なぜ今話題?
作詞家の橋本淳さんが5月21日に肝硬変のため86歳で逝去されたことが報じられ、SNSで追悼の声が相次いでいるんです。アニメ「ルパン三世」の公式アカウントも「映画『ルパン三世 カリオストロの城』主題歌『炎のたからもの』を作詞いただいた」と感謝のメッセージを投稿。昭和の音楽シーンを支えた大物作詞家の訃報に、音楽ファンから惜しむ声が続々と上がっているんですよね。
橋本淳さんは生涯で2000曲以上の歌詞を手がけた、まさに「最も売れたGS作詞家」と呼ばれる存在なんです。いしだあゆみさんとのエピソードも語り継がれており、その功績は日本のポップスの歴史そのものと言えるほどなんですよ。
注目のポイント
橋本淳さんの名前を聞いてもピンとこない人も多いかもしれません。でも「ブルー・ライト・ヨコハマ」「亜麻色の髪の乙女」「銀河鉄道999」(TV版)といった曲名を聞けば、あの懐かしいメロディが頭に流れ込んでくるんじゃないでしょうか。これら全部が橋本淳さんの作詞なんです。さらには冒頭で紹介した「ルパン三世 カリオストロの城」の「炎のたからもの」までもが。つまり、世代を超えて愛される数々の名曲の数々が、すべてこの人の手によって生み出されていたわけなんですよね。

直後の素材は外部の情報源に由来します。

-- ==== Sys2Proof/Syntax.lean ====
section
/-! DEFINITION. The instructions of the block: one constructor per mnemonic of `spec/opcode_table.json`, with the opcode
fields and the operand value the instruction carries (R81, R82, R84). The twelve UNKNOWN rows of the table are the one
kind `Unknown(byte)`, "carrying the raw byte" (R84, R270): the one constructor `unknown` (log entry 15).
The mnemonic IN is the constructor `inp`, because `in` is a word of Lean. -/

namespace Sys2Proof

/-- An instruction of the stream: what the classifier and the operand decoder make of its bytes. -/
inductive Instr where
  -- `41_no_operand.md`: instructions without operand field and without operand byte
  /-- NOP: no operand (R160). -/
  | nop
  /-- HLT: no operand (R161). -/
  | hlt
  /-- RLC: no operand (R162). -/
  | rlc
  /-- RRC: no operand (R163). -/
  | rrc
  /-- RAL: no operand (R164). -/
  | ral
  /-- RAR: no operand (R165). -/
  | rar
  /-- DAA: no operand (R166). -/
  | daa
  /-- CMA: no operand (R167). -/
  | cma
  /-- STC: no operand (R168). -/
  | stc
  /-- CMC: no operand (R169). -/
  | cmc
  /-- XCHG: no operand (R170). -/
  | xchg
  /-- XTHL: no operand (R171). -/
  | xthl
  /-- PCHL: no operand (R172). -/
  | pchl
  /-- SPHL: no operand (R173). -/
  | sphl
  /-- DI: no operand (R174). -/
  | di
  /-- EI: no operand (R175). -/
  | ei
  -- `42_register_pair.md`: register-pair instructions
  /-- LXI: pair field, 16-bit immediate (R181). -/
  | lxi (p : BitVec 2) (v : Word)
  /-- STAX: pair bit (B or D) (R182). -/
  | stax (p : BitVec 1)
  /-- LDAX: pair bit (B or D) (R183). -/
  | ldax (p : BitVec 1)
  /-- INX: pair field, arithmetic context (R184). -/
  | inx (p : BitVec 2)
  /-- DCX: pair field, arithmetic context (R185). -/
  | dcx (p : BitVec 2)
  /-- DAD: pair field, arithmetic context (R186). -/
  | dad (p : BitVec 2)
  /-- POP: pair field, stack context (R187). -/
  | pop (p : BitVec 2)
  /-- PUSH: pair field, stack context (R188). -/
  | push (p : BitVec 2)
  -- `43_register.md`: single-register, move and register-arithmetic instructions
  /-- INR: register field b[5:3] (R191). -/
  | inr (r : BitVec 3)
  /-- DCR: register field b[5:3] (R192). -/
  | dcr (r : BitVec 3)
  /-- MVI: register field, 8-bit immediate (R193). -/
  | mvi (r : BitVec 3) (v : Byte)
  /-- MOV: destination and source fields (R194). -/
  | mov (d s : BitVec 3)
  /-- ADD: register field b[2:0] (R195). -/
  | add (r : BitVec 3)
  /-- ADC: register field b[2:0] (R196). -/
  | adc (r : BitVec 3)
  /-- SUB: register field b[2:0] (R197). -/
  | sub (r : BitVec 3)
  /-- SBB: register field b[2:0] (R198). -/
  | sbb (r : BitVec 3)
  /-- ANA: register field b[2:0] (R199). -/
  | ana (r : BitVec 3)
  /-- XRA: register field b[2:0] (R200). -/
  | xra (r : BitVec 3)
  /-- ORA: register field b[2:0] (R201). -/
  | ora (r : BitVec 3)
  /-- CMP: register field b[2:0] (R202). -/
  | cmp (r : BitVec 3)
  -- `44_immediate.md`: immediate-operand and input/output instructions
  /-- ADI: one operand byte (R211). -/
  | adi (v : Byte)
  /-- ACI: one operand byte (R212). -/
  | aci (v : Byte)
  /-- SUI: one operand byte (R213). -/
  | sui (v : Byte)
  /-- SBI: one operand byte (R214). -/
  | sbi (v : Byte)
  /-- ANI: one operand byte (R215). -/
  | ani (v : Byte)
  /-- XRI: one operand byte (R216). -/
  | xri (v : Byte)
  /-- ORI: one operand byte (R217). -/
  | ori (v : Byte)
  /-- CPI: one operand byte (R218). -/
  | cpi (v : Byte)
  /-- IN: one operand byte (R219). -/
  | inp (v : Byte)
  /-- OUT: one operand byte (R220). -/
  | out (v : Byte)
  -- `45_direct_address.md`: direct-address load and store instructions
  /-- LDA: a 16-bit address (R226). -/
  | lda (addr : Word)
  /-- STA: a 16-bit address (R227). -/
  | sta (addr : Word)
  /-- LHLD: a 16-bit address (R228). -/
  | lhld (addr : Word)
  /-- SHLD: a 16-bit address (R229). -/
  | shld (addr : Word)
  -- `46_control_transfer.md`: control-transfer instructions, printed and never followed (R230)
  /-- JMP: a 16-bit address (R231). -/
  | jmp (addr : Word)
  /-- JNZ: a 16-bit address (R232). -/
  | jnz (addr : Word)
  /-- JZ: a 16-bit address (R233). -/
  | jz (addr : Word)
  /-- JNC: a 16-bit address (R234). -/
  | jnc (addr : Word)
  /-- JC: a 16-bit address (R235). -/
  | jc (addr : Word)
  /-- JPO: a 16-bit address (R236). -/
  | jpo (addr : Word)
  /-- JPE: a 16-bit address (R237). -/
  | jpe (addr : Word)
  /-- JP: a 16-bit address (R238). -/
  | jp (addr : Word)
  /-- JM: a 16-bit address (R239). -/
  | jm (addr : Word)
  /-- CALL: a 16-bit address (R240). -/
  | call (addr : Word)
  /-- CNZ: a 16-bit address (R241). -/
  | cnz (addr : Word)
  /-- CZ: a 16-bit address (R242). -/
  | cz (addr : Word)
  /-- CNC: a 16-bit address (R243). -/
  | cnc (addr : Word)
  /-- CC: a 16-bit address (R244). -/
  | cc (addr : Word)
  /-- CPO: a 16-bit address (R245). -/
  | cpo (addr : Word)
  /-- CPE: a 16-bit address (R246). -/
  | cpe (addr : Word)
  /-- CP: a 16-bit address (R247). -/
  | cp (addr : Word)
  /-- CM: a 16-bit address (R248). -/
  | cm (addr : Word)
  /-- RET: no operand (R249). -/
  | ret
  /-- RNZ: no operand (R250). -/
  | rnz
  /-- RZ: no operand (R251). -/
  | rz
  /-- RNC: no operand (R252). -/
  | rnc
  /-- RC: no operand (R253). -/
  | rc
  /-- RPO: no operand (R254). -/
  | rpo
  /-- RPE: no operand (R255). -/
  | rpe
  /-- RP: no operand (R256). -/
  | rp
  /-- RM: no operand (R257). -/
  | rm
  /-- RST: vector field (R258). -/
  | rst (n : BitVec 3)
  -- `47_unknown.md`: Unknown instruction kind
  /-- UNKNOWN: the raw opcode byte (R271). -/
  | unknown (raw : Byte)
  deriving DecidableEq, Repr

end Sys2Proof
end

1960年代のグループサウンズ(GS)ブームの時代から、その後の歌謡曲まで、時代とともに音楽の流れを見守ってきたのが橋本淳さんなんです。当時の多くのバンドが洋楽カバーは上手くても、オリジナル曲を作ると歌謡曲になってしまうというジレンマを抱えていた中で、橋本淳さんはそうした時代の空気を巧みに歌詞に込めていったんですよ。例えば、1969年に内田裕也とザ・フラワーズが発表した「ファンタジック・ガール」も、メロディは歌謡曲的でありながらも、当時の時代性を表現する歌詞で聴き手の心をつかんでいたんです。
SNS上では、橋本淳さんの作風を「第三京浜歌謡」や「ドライブもの」と表現する声も上がっているんです。これは夜間のドライブシーンで耳にしたい、ちょっと寂しくもポップなメロディという意味なんだと思われます。つまり、橋本淳さんが生み出した歌詞は、単なる歌謡曲の枠を超えて、日本の情景や空気感そのものを表現していた、ということなんですよね。
2000曲以上という数字からも分かるように、橋本淳さんの仕事量は尋常ではありませんでした。これは毎日毎日、新しい歌詞を書き続けなければ達成できない記録なんです。昭和という時代が求めた音楽に、橋本淳さんはずっと寄り添い続けていたんですよね。